● Task objective
Scan the data below and give the number of lines that include the word "exec", with no other words.

Top of Exercise input

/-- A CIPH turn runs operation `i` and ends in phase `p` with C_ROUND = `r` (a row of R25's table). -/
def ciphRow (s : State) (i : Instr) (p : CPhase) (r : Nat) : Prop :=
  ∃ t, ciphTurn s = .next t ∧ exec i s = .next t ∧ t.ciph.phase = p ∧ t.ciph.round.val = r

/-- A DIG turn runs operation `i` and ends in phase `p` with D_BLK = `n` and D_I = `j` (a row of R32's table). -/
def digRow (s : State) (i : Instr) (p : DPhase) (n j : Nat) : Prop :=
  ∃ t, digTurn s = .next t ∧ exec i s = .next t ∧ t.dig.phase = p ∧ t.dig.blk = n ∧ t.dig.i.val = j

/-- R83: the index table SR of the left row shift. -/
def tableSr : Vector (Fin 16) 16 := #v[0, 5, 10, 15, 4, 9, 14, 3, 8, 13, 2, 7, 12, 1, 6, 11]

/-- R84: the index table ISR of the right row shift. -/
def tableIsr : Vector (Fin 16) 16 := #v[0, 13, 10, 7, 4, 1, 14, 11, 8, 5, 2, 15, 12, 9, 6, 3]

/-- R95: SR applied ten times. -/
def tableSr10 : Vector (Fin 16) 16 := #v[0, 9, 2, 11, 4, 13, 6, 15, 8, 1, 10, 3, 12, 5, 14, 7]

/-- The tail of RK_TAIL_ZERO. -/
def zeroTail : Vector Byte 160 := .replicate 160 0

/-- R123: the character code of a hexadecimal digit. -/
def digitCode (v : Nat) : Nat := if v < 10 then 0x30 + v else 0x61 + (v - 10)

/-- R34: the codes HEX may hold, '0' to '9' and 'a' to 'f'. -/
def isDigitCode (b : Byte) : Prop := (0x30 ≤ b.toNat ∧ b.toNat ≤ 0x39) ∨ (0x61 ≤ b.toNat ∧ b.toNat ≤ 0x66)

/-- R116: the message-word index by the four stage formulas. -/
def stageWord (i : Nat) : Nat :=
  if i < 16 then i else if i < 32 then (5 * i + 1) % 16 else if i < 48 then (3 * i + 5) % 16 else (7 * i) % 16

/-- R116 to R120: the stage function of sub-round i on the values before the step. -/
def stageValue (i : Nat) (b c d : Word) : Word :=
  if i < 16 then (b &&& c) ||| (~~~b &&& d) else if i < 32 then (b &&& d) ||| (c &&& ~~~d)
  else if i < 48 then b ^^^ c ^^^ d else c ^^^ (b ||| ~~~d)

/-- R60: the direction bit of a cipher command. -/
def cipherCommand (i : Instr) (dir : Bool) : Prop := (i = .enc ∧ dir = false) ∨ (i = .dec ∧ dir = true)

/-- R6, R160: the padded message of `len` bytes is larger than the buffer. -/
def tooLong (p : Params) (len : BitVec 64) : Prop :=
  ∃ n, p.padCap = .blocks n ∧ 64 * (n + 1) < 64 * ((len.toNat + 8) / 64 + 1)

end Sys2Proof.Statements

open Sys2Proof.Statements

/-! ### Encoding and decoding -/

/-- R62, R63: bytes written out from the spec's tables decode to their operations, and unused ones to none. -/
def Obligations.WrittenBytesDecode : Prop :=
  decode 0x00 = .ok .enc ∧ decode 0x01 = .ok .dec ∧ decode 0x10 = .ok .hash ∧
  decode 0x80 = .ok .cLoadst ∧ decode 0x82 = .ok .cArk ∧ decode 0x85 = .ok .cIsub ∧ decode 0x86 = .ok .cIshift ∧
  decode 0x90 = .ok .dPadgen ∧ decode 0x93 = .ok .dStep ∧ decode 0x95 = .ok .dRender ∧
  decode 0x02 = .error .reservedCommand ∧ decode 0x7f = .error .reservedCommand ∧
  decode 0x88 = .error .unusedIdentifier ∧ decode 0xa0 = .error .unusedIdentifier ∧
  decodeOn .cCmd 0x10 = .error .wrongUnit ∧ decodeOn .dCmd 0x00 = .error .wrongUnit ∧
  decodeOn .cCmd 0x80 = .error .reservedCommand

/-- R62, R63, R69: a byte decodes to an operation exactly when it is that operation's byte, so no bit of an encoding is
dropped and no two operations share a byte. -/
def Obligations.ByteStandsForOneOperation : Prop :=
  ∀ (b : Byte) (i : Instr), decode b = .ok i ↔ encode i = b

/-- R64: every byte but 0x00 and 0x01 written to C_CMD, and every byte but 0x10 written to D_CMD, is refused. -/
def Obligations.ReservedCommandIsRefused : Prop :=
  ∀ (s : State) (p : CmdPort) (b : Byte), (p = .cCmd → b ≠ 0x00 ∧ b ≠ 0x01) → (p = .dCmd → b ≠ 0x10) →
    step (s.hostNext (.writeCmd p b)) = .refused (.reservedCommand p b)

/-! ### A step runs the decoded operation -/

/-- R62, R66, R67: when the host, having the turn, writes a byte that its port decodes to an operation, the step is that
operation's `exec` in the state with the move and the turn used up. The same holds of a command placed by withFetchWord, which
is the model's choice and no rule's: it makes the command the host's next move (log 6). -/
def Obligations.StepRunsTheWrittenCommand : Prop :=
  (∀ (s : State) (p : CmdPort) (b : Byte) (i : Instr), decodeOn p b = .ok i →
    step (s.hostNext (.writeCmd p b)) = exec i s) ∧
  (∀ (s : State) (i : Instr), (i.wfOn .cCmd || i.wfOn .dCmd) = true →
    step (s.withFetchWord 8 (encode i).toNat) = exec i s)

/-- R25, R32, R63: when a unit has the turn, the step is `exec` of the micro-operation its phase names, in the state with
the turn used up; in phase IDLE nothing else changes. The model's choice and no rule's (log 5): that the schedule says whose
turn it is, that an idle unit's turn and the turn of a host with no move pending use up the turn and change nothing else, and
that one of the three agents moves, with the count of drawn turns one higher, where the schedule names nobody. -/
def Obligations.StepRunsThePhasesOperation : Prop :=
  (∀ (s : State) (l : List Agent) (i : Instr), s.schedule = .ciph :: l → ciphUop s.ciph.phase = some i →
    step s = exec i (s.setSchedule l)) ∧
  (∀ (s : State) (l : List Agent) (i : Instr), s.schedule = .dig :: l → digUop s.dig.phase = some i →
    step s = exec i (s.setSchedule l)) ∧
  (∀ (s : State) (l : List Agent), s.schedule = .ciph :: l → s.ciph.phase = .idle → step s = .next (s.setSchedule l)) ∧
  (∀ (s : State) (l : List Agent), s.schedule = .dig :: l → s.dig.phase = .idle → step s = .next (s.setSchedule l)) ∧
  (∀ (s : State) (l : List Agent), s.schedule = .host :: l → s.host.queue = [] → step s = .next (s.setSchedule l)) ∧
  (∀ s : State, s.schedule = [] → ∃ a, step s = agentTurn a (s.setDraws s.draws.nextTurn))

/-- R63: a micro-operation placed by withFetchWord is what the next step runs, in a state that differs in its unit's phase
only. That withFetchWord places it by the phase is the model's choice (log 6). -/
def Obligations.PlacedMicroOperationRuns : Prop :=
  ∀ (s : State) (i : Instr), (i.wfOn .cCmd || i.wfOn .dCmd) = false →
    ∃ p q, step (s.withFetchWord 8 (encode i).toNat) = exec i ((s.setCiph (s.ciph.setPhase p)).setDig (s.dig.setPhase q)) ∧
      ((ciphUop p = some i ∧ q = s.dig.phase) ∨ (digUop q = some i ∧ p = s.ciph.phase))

Bottom of Exercise input

● Written response
9